A new, much-needed drug for sleeping sickness will not be available in the near future. In spite of the millions of people at risk, research into the human form of trypanosomiasis is negligible. The Drugs for Neglected Diseases Initiative has adopted sleeping sickness as one of its focus diseases and will support the research and development of new, affordable, and less toxic drugs and alternative treatments for this most neglected disease.

Chagas Disease

"Es triste vivir con Chagas" (life with Chagas is sad) sighs Juana Francisca, who has endured life with the disease for 20 years. Every day she has palpitations, headaches, dizzy spells and breathlessness. Her husband, a farm labourer, uses half his wages to pay for the drugs she needs

A widespread parasitic disease, American trypanosomiasis or Chagas disease kills an estimated 50,000 people annually on the American continent. An estimated 18 million people are living with the parasite in their blood and about 100 million people are at risk of infection in 21 Central and South American countries. This is about 25 % of the population of Latin America. In Honduras, for example, 1.8 million people live in the endemic zone, 300,000 of whom are thought to be infected with Chagas disease.

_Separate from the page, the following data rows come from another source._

-- ==== Sys2Proof/Machine/FlagWait.lean ====
section
/-! DEFINITION. Class 0x7 but for FLAGCAS: crew counters and FLAGWAIT (R114, R125); class 0xB, fences (R114, R127). -/

namespace Sys2Proof.Machine

/-- A counter of a crew. -/
def crewCount (it : Item) (k : Nat) : BitVec 32 := tget 0 it.c (k % 8)

/-- CNTADD. -/
def execCntadd (t : ThreadRef) (w : BitVec 64) (s : State) : Ans :=
  issue s t w 7 0 fun it th =>
    let old := crewCount it (wImm w)
    let s1 := onThread s t fun x => nextPc (setS x (wDst w) (old.setWidth 64))
    .next (onItem s1 t.item fun x => { x with c := tput 0 x.c (wImm w % 8) (old + (sReg th (wSa w)).truncate 32) })

/-- CNTWAIT: the thread goes on when c − sSA, modulo 2^32, lies below 2^31; else it waits, and the command is given again. -/
def execCntwait (t : ThreadRef) (w : BitVec 64) (s : State) : Ans :=
  issue s t w 7 1 fun it th =>
    if (crewCount it (wImm w) - (sReg th (wSa w)).truncate 32).toNat < 2 ^ 31 then .next (onThread s t nextPc) else .next s

/-- CNTRD. -/
def execCntrd (t : ThreadRef) (w : BitVec 64) (s : State) : Ans :=
  issue s t w 7 2 fun it _ => .next (onThread s t fun x => nextPc (setS x (wDst w) ((crewCount it (wImm w)).setWidth 64)))

/-- The line of this module that a JVA's byte lies in, as the places read for it show. -/
def hereLine (srcs : List Src) : Option Nat :=
  match srcs.headD (.far 0) with
  | .here a => some (lineOf a)
  | _ => none

/-- FLAGWAIT (R125): a match ends it at once; else the home of a line of this module watches it while it has one of 1,024
watches, and any other line is polled. -/
def execFlagwait (t : ThreadRef) (w : BitVec 64) (s : State) : Ans :=
  issue s t w 7 3 fun _ th =>
    let a := (sReg th (wSa w)).toNat
    let v := (sReg th (wSb w)).toNat % 256
    let (s1, g) := readJva s t.item t.n 0 a 1
    onGot s1 t a g fun (bs, srcs) =>
      let s2 := chargeReads s1 t.item srcs
      if (bs.headD 0).toNat = v then .next (endFlagWait s2 t (wDst w) true)
      else
        match hereLine srcs with
        | some l =>
          if (sliceAt s2 (lineHearth l)).watches.length < 1024 then
            .next (onSlice (onThread s2 t fun x => { x with wait := .flag a v (wDst w) s.clk.pilot (wImm19 w) none }) (lineHearth l)
              fun x => { x with watches := x.watches ++ [(l, t)] })
          else .next (onThread s2 t fun x => { x with wait := .flag a v (wDst w) s.clk.pilot (wImm19 w) (some 0) })
        | none => .next (onThread s2 t fun x => { x with wait := .flag a v (wDst w) s.clk.pilot (wImm19 w) (some 0) })

/-- Microseconds from the start of the wait to poll `k`: 1 µs, then intervals that double up to 64 µs (R125). -/
def pollUs (k : Nat) : Nat := if k < 7 then 2 ^ (k + 1) - 1 else 127 + 64 * (k - 6)

/-- FLAGWAIT_POLL: the thread rereads the line. -/
def execFlagwaitPoll (t : ThreadRef) (s : State) : Ans :=
  match (threadOf s t).wait with
  | .flag a v dst since limit (some k) =>
    if !usPassed since s.clk.pilot (pollUs k) then notEnabled s
    else
      let (s1, g) := readJva s t.item t.n 0 a 1
      match g with
      | .wait => .next s1
      | .bad st => .next (onThread (fault s1 t (faultCode st) a) t fun x => { x with wait := .none })
      | .ok (bs, srcs) =>
        let s2 := chargeReads s1 t.item srcs
        if (bs.headD 0).toNat = v then .next (endFlagWait s2 t dst true)
        else .next (onThread s2 t fun x => { x with wait := .flag a v dst since limit (some (k + 1)) })
  | _ => notEnabled s

/-- FLAGWAIT_TIMEOUT: IMM19 pt have passed without a match. -/
def execFlagwaitTimeout (t : ThreadRef) (s : State) : Ans :=
  match (threadOf s t).wait with
  | .flag _ _ dst since limit _ =>
    if limit ≠ 0 && since + limit ≤ s.clk.pilot then .next (endFlagWait s t dst false) else notEnabled s
  | _ => notEnabled s

/-! ## Fences -/

/-- An issuer is thread `t`: a store, an atomic, or a line or tile fetched for it. -/
def issuedBy (t : ThreadRef) : Issuer → Bool
  | .store x => x = t
  | .reply x => x = t
  | .line i k => i = t.item && k / 2 ^ 61 = t.n
  | _ => false

/-- Requests of a thread that have neither been acknowledged nor exhausted their retries, to one device or to any (R127,
R219). A tile fetch that has sent no request counts against this module. -/
def fenceOpen (s : State) (t : ThreadRef) (dev : Option Nat) : Bool :=
  (s.net.outs.any fun o => (issuedBy t o.issuer || o.followers.any (issuedBy t)) && dev.all (· = o.f.dstDev)) ||
  (s.net.waitSync.any fun w => issuedBy t w.2.2 && dev.all (· = w.2.1.dstDev)) ||
  (s.net.reissue.any fun x => !x.2.2 && issuedBy t x.2.1 && dev.all (· = x.1.dstDev)) ||
  (dev.all (· = selfDev s) && match itemOf s t.item with
    | some it => it.fetches.any fun f => f.thread = t.n && f.st == .fetching
    | none => false)

/-- A fence returns the number of failed requests it covers, which no later fence counts again (R127). -/
def endFence (s : State) (t : ThreadRef) (dst : Nat) (dev : Option Nat) : State :=
  onThread s t fun x =>
    let hit := fun d => dev.all (· = d)
    nextPc { setS x dst (BitVec.ofNat 64 (x.fails.filter hit).length) with fails := x.fails.filter (!hit ·), wait := .none }

/-- A fence of a thread begins; with nothing outstanding it returns at once. -/
def fenceOp (s : State) (t : ThreadRef) (w : BitVec 64) (opc : Nat) (dev : Thread → Option Nat) : Ans :=
  issue s t w 0xB opc fun _ th =>
    if fenceOpen s t (dev th) then .next (onThread s t fun x => { x with wait := .fence (wDst w) (dev th) })
    else .next (endFence s t (wDst w) (dev th))

/-- FENCE of a thread. -/
def execFenceInstr (t : ThreadRef) (w : BitVec 64) (s : State) : Ans := fenceOp s t w 0 fun _ => none

/-- FENCED: requests to device sSA[13:0] only. -/
def execFenced (t : ThreadRef) (w : BitVec 64) (s : State) : Ans :=
  fenceOp s t w 1 fun th => some ((sReg th (wSa w)).toNat % 2 ^ 14)

end Sys2Proof.Machine
end

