/-- RESPONSE_RECEIVE (R200, R202, R203, R216). -/
def execResponseReceive (a : Arrival) (f : Frame) (s : State) : Ans :=
  if !isResponse f || f.typ = tHello + 128 || !(linkOf s a.link).up || (f.leg && f.dstDev ≠ selfDev s) then notEnabled s
  else
    let s1 := countLink s a.link 1
    if !isService a.link && (linkOf s a.link).hello.isNone then .next (countDiscard s1 5)
    else if f.len ≠ f.payload.length || payloadLimit s a.link < f.len then .next (countDiscard s1 4)
    else if s.cfg.hopsMax ≤ f.hops then .next (countLink s1 a.link 8)
    else if !f.leg then .next (countDiscard s1 1)
    else .next (settle (responseCame s1 f))

/-- RETRANSMIT_TIMEOUT (R216): of the request with number `k`. -/
def execRetransmitTimeout (k : Nat) (s : State) : Ans :=
  match s.net.outs.find? (·.num = k) with
  | none => notEnabled s
  | some o => if retxDue s o.sentPt then .next (settle (againOrEnd s o)) else notEnabled s

/-- FENCE_COUNT_ZERO (R127, R219, R220). -/
def execFenceCountZero (r : FenceRef) (s : State) : Ans :=
  match r with
  | .thread t =>
    (match (threadOf s t).wait with
      | .fence dst dev => if fenceOpen s t dev then notEnabled s else .next (endFence s t dst dev)
      | _ => notEnabled s)
  | .partner c q =>
    match s.net.fences.find? fun x => x.ctx = c && x.seq = q with
    | some x => if fenceDone s x then .next (settle (endPartnerFence s x)) else notEnabled s
    | none => notEnabled s

/-- FENCE_GAP_TIMEOUT (R220): numbers missing for 450 µs count as failures. -/
def execFenceGapTimeout (ctx seq : Nat) (s : State) : Ans :=
  match s.net.fences.find? fun x => x.ctx = ctx && x.seq = BitVec.ofNat 32 seq with
  | none => notEnabled s
  | some x =>
    let gone := missingBefore s ctx x.seq
    if gone.isEmpty || !usPassed x.sincePt s.clk.pilot 450 then notEnabled s
    else
      let y := { x with missing := gone }
      let s1 := onNet s fun n => { n with fences := updFirst (· == x) (fun _ => y) n.fences }
      .next (if fenceDone s1 y then settle (endPartnerFence s1 y) else s1)

/-- ASSEMBLY_TIMEOUT (R218): buffer `k`, not complete 1,024 pt after its first fragment. -/
def execAssemblyTimeout (k : Nat) (s : State) : Ans :=
  match nth none (s.net.asms.map some) k with
  | none => notEnabled s
  | some b =>
    if b.sincePt + 1024 ≤ s.clk.pilot then
      .next (onNet s fun n => { n with
        asms := dropFirst (· == b) n.asms, dropped := lastN 4096 (n.dropped.filter (· ≠ b.key) ++ [b.key]) })
    else notEnabled s

/-- EPOCH_HOLD_TIMEOUT (R221): held request `k` is answered BUSY after 1,024 pt. -/
def execEpochHoldTimeout (k : Nat) (s : State) : Ans :=
  match nth none (s.net.held.map some) k with
  | none => notEnabled s
  | some h =>
    if h.2 + 1024 ≤ s.clk.pilot then
      .next (turnAway (onNet s fun n => { n with held := dropFirst (· == h) n.held }) h.1 stBusy)
    else notEnabled s

end Sys2Proof.Machine
end

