-- ==== Sys2Proof/Machine/Tick.lean ====
section
/-! DEFINITION. The passing of time: one tick of the Pilot. -/

namespace Sys2Proof.Machine

/-- One Pilot tick (R11): the Chimney count gains 1,250,000 / 1,024 cycles (R255), so the count times 1,024 stays whole. -/
def tick (s : State) : State :=
  { s with clk := { s.clk with pilot := s.clk.pilot + 1, chimney1024 := s.clk.chimney1024 + 1250000 } }

end Sys2Proof.Machine
end

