/-! ## Requests at their home (R203, R204, R261, R285, R295) -/

/-- R204, R261, R295: a memory request that nothing refuses and before which nothing stands at its line is served: READ answers with the
line, WRITE changes the bytes its mask names, WRITE_PUSH the whole line, ATOMIC applies its operation and answers the old value; of a
poisoned line READ answers POISON; a tile request serves its first line and goes on to the next. -/
def Obligations.MemoryRequestsServed : Prop :=
  ∀ (s s1 s2 : State) (a : Arrival) (f : Frame) (l : Nat) (r r2 : Req), servedAt s a f l s1 r → inTransit s f = false →
    (f.typ = tRead → isPoisoned s1 l = false →
      exec (.read a f) s = .next (settle (conclude (markFresh (meterLine s1 l r.f.job 64) l) l r []
        { payload := lineBytes s1 l, result := readResult s1 r l }))) ∧
    (f.typ = tRead → isPoisoned s1 l = true →
      exec (.read a f) s = .next (settle (conclude (markFresh (meterLine s1 l r.f.job 64) l) l r [] (plain stPoison)))) ∧
    (f.typ = tWrite → f.opa ≠ 0 → (isPoisoned s1 l = false ∨ f.opa = BitVec.allOnes 64) →
      exec (.write a f) s = .next (settle (conclude (markFresh (applyWrite
        (meterStore (dropOwn s1 l (ownAgents s1 r [])) l r.f.job (decide (f.opa = BitVec.allOnes 64))) l
        (maskBytes f.opa.toNat (lineBytes s1 l) (byteSlice r.f.payload 0 64)) (decide (f.opa = BitVec.allOnes 64))) l) l r []
        (plain stOk)))) ∧
    (f.typ = tWritePush →
      exec (.writePush a f) s = .next (settle (conclude (markFresh (applyWrite
        (meterStore (dropOwn s1 l (ownAgents s1 r [])) l r.f.job true) l (byteSlice r.f.payload 0 64) true) l) l r [] (plain stOk)))) ∧
    (f.typ = tAtomic → isPoisoned s1 l = false →
      exec (.atomic a f) s = .next (settle (conclude (markFresh (applyAtomic
          (meter (meterLine (dropOwn s1 l (ownAgents s1 r [])) l r.f.job 128) r.f.job 3 1) l (r.f.mpa.toNat % 64) (reqAop r.f) (reqW r.f)
          (atomicArgs r.f).1 (atomicArgs r.f).2).2 l) l r []
        { result := BitVec.ofNat 64 (applyAtomic
          (meter (meterLine (dropOwn s1 l (ownAgents s1 r [])) l r.f.job 128) r.f.job 3 1) l (r.f.mpa.toNat % 64) (reqAop r.f) (reqW r.f)
          (atomicArgs r.f).1 (atomicArgs r.f).2).1 }))) ∧
    (f.typ = tTileRead → isPoisoned s1 l = false → s2 = meterLine s1 l r.f.job 64 →
      r2 = { r with part := r.part + 1, acc := r.acc ++ lineBytes s2 l, stage := 0, a := { r.a with ecc := .clean } } →
      r.part + 1 ≠ 256 → txOf s2 l = none → txOf s2 (reqLine s2 r2) = none → lockOf s2 (reqLine s2 r2) = none →
      exec (.tileRead a f) s = .next (settle (serveOne 4095 s2 r2 []))) ∧
    (f.typ = tTileWrite → s2 = applyWrite (meterStore (dropOwn s1 l (ownAgents s1 r [])) l r.f.job true) l
        (byteSlice r.f.payload (64 * r.part) 64) true →
      r2 = { r with part := r.part + 1, acc := [], stage := 0, a := { r.a with ecc := .clean } } →
      r.part + 1 ≠ 256 → txOf s2 l = none → txOf s2 (reqLine s2 r2) = none → lockOf s2 (reqLine s2 r2) = none →
      exec (.tileWrite a f) s = .next (settle (serveOne 4095 s2 r2 [])))

/-- R281, R288, R295, R303: a coherence request that nothing refuses and before which nothing stands at its line is granted: RD_S shared
with the line, RD_X exclusive with the line, UPGRADE exclusive without data where the agent held the line shared and with the line
where it did not, ATOM near exclusive with the line or far with the old value. -/
def Obligations.CoherenceRequestsServed : Prop :=
  ∀ (s s1 c : State) (a : Arrival) (f : Frame) (l : Nat) (r : Req), servedAt s a f l s1 r → inTransit s f = false → f.typ = tCoh →
    c = countCoh s1 (lineHearth l) 0 → isPoisoned s1 l = false →
    (cohMsg f = 1 → r.nc = false →
      exec (.cohRdS a f) s = .next (settle (conclude (markFresh (grantTo (meterLine c l r.f.job 64) l r false) l) l r [] (grantData c l 1 false)))) ∧
    (cohMsg f = 2 → r.nc = false →
      exec (.rdX a f) s = .next (settle (conclude (markFresh (grantTo (meterLine (dropOwn c l (ownAgents s1 r [])) l r.f.job 64) l r true) l) l r []
        (grantData c l 2 false)))) ∧
    (∀ hs, cohMsg f = 3 → r.nc = false → homeOf c l = some (.s hs) →
      ((ownAgents s1 r []).any fun k => hs.any (·.agent = k)) = true →
      exec (.upgrade a f) s = .next (settle (conclude (markFresh (grantTo (meterLine (dropOwn c l (ownAgents s1 r [])) l r.f.job 0) l r true) l) l r []
        { info := cohInfo 2 false false }))) ∧
    (cohMsg f = 3 → r.nc = false → homeOf c l = none →
      exec (.upgrade a f) s = .next (settle (conclude (markFresh (grantTo (meterLine (dropOwn c l (ownAgents s1 r [])) l r.f.job 64) l r true) l) l r []
        (grantData c l 2 false)))) ∧
    (∀ c1, cohMsg f = 4 → r.stage ≠ 2 → c1 = countCoh (meter c r.f.job 3 1) (lineHearth l) 7 →
      exec (.atom a f) s = .next (settle (conclude (markFresh (grantTo (meterLine (dropOwn c1 l (ownAgents s1 r [])) l r.f.job 64) l r true) l) l r []
        (grantData c1 l 2 true)))) ∧
    (∀ c1 v, cohMsg f = 4 → r.stage = 2 →
      c1 = meterLine (dropOwn (countCoh (meter c r.f.job 3 1) (lineHearth l) 8) l (ownAgents s1 r [])) l r.f.job 128 →
      v = applyAtomic c1 l (r.f.mpa.toNat % 64) (reqAop r.f) (reqW r.f) (atomicArgs r.f).1 (atomicArgs r.f).2 →
      exec (.atom a f) s = .next (settle (conclude (markFresh v.2 l) l r [] { result := BitVec.ofNat 64 v.1 })))
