-- ==== Sys2Proof/Laws/Issue.lean ====
section
/-! SUPPORT. What issuing an instruction answers: its body where the guard holds, the pc's advance where it does not (R113), and
nothing where the thread may not issue it. -/

namespace Sys2Proof.Machine

/-- The guard holds: the body answers. -/
theorem issue_of_guard {s : State} {t : ThreadRef} {w : BitVec 64} {k o : Nat} {it : Item} {th : Thread} (b : Item → Thread → Ans)
    (h : canIssue s t w k o = some (it, th)) (g : guardHolds th w = true) : issue s t w k o b = b it th := by
  simp only [issue, h, g, if_true]

/-- The guard does not hold: the pc passes the instruction. -/
theorem issue_of_not_guard {s : State} {t : ThreadRef} {w : BitVec 64} {k o : Nat} {it : Item} {th : Thread} (b : Item → Thread → Ans)
    (h : canIssue s t w k o = some (it, th)) (g : guardHolds th w = false) : issue s t w k o b = .next (onThread s t nextPc) := by
  simp only [issue, h, g, Bool.false_eq_true, if_false]

/-- The thread may not issue it: nothing happens. -/
theorem issue_of_none {s : State} {t : ThreadRef} {w : BitVec 64} {k o : Nat} (b : Item → Thread → Ans)
    (h : canIssue s t w k o = none) : issue s t w k o b = .next s := by
  simp only [issue, h, notEnabled]

end Sys2Proof.Machine
end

The disease is caused by Trypanosoma cruzi, a protozoan parasite transmitted to humans by blood-sucking insects that live in the walls and roofs of mud and straw housing commonly found in the poor rural areas and urban slums of Latin America.

The disease can also be transmitted by blood transfusion and from mother to child during pregnancy. In the acute phase of infection, patients may present with fever, swollen lymph glands, enlarged liver and spleen. But there are usually no apparent symptoms during the acute phase. The parasite is thus able to multiply in the body for years, or even decades, without the victim being aware of the infection.

In about a third of cases, chronic forms develop 10-20 years later. And at this stage, it is usually too late for treatment: symptoms such as heart failure, or serious oesophagus and colon dysfunction can be irreversible.

Patients gradually become more ill and cardiac symptoms may lead to sudden death from heart failure. Nifurtimox and Benznidazole are the only existing drugs to treat Chagas disease. Neither is considered ideal because treatment needs to be closely monitored for toxicity. It is also long (30-60 days) and ineffective against the chronic phase of the disease. Parasite resistance is also impacting effectiveness. In poor countries, where mass detection programmes are not feasible and treatment is too expensive, children under the age of 12 are usually the only ones to receive treatment.

Children have a greater chance of benefiting from the treatment, as it is unlikely they will have developed chronic lesions. There is little ongoing research to find less toxic and more effective drugs that would enable Chagas patients of all ages to be treated. It is therefore vital to develop new methods to detect the disease at an early stage.

One promising avenue is a couple of anti-fungal drugs being developed that might have an application for Chagas disease. The Drugs for Neglected Diseases Initiative aspires to discover and develop critically needed new drugs or new formulations of existing drugs for patients suffering from this most neglected disease.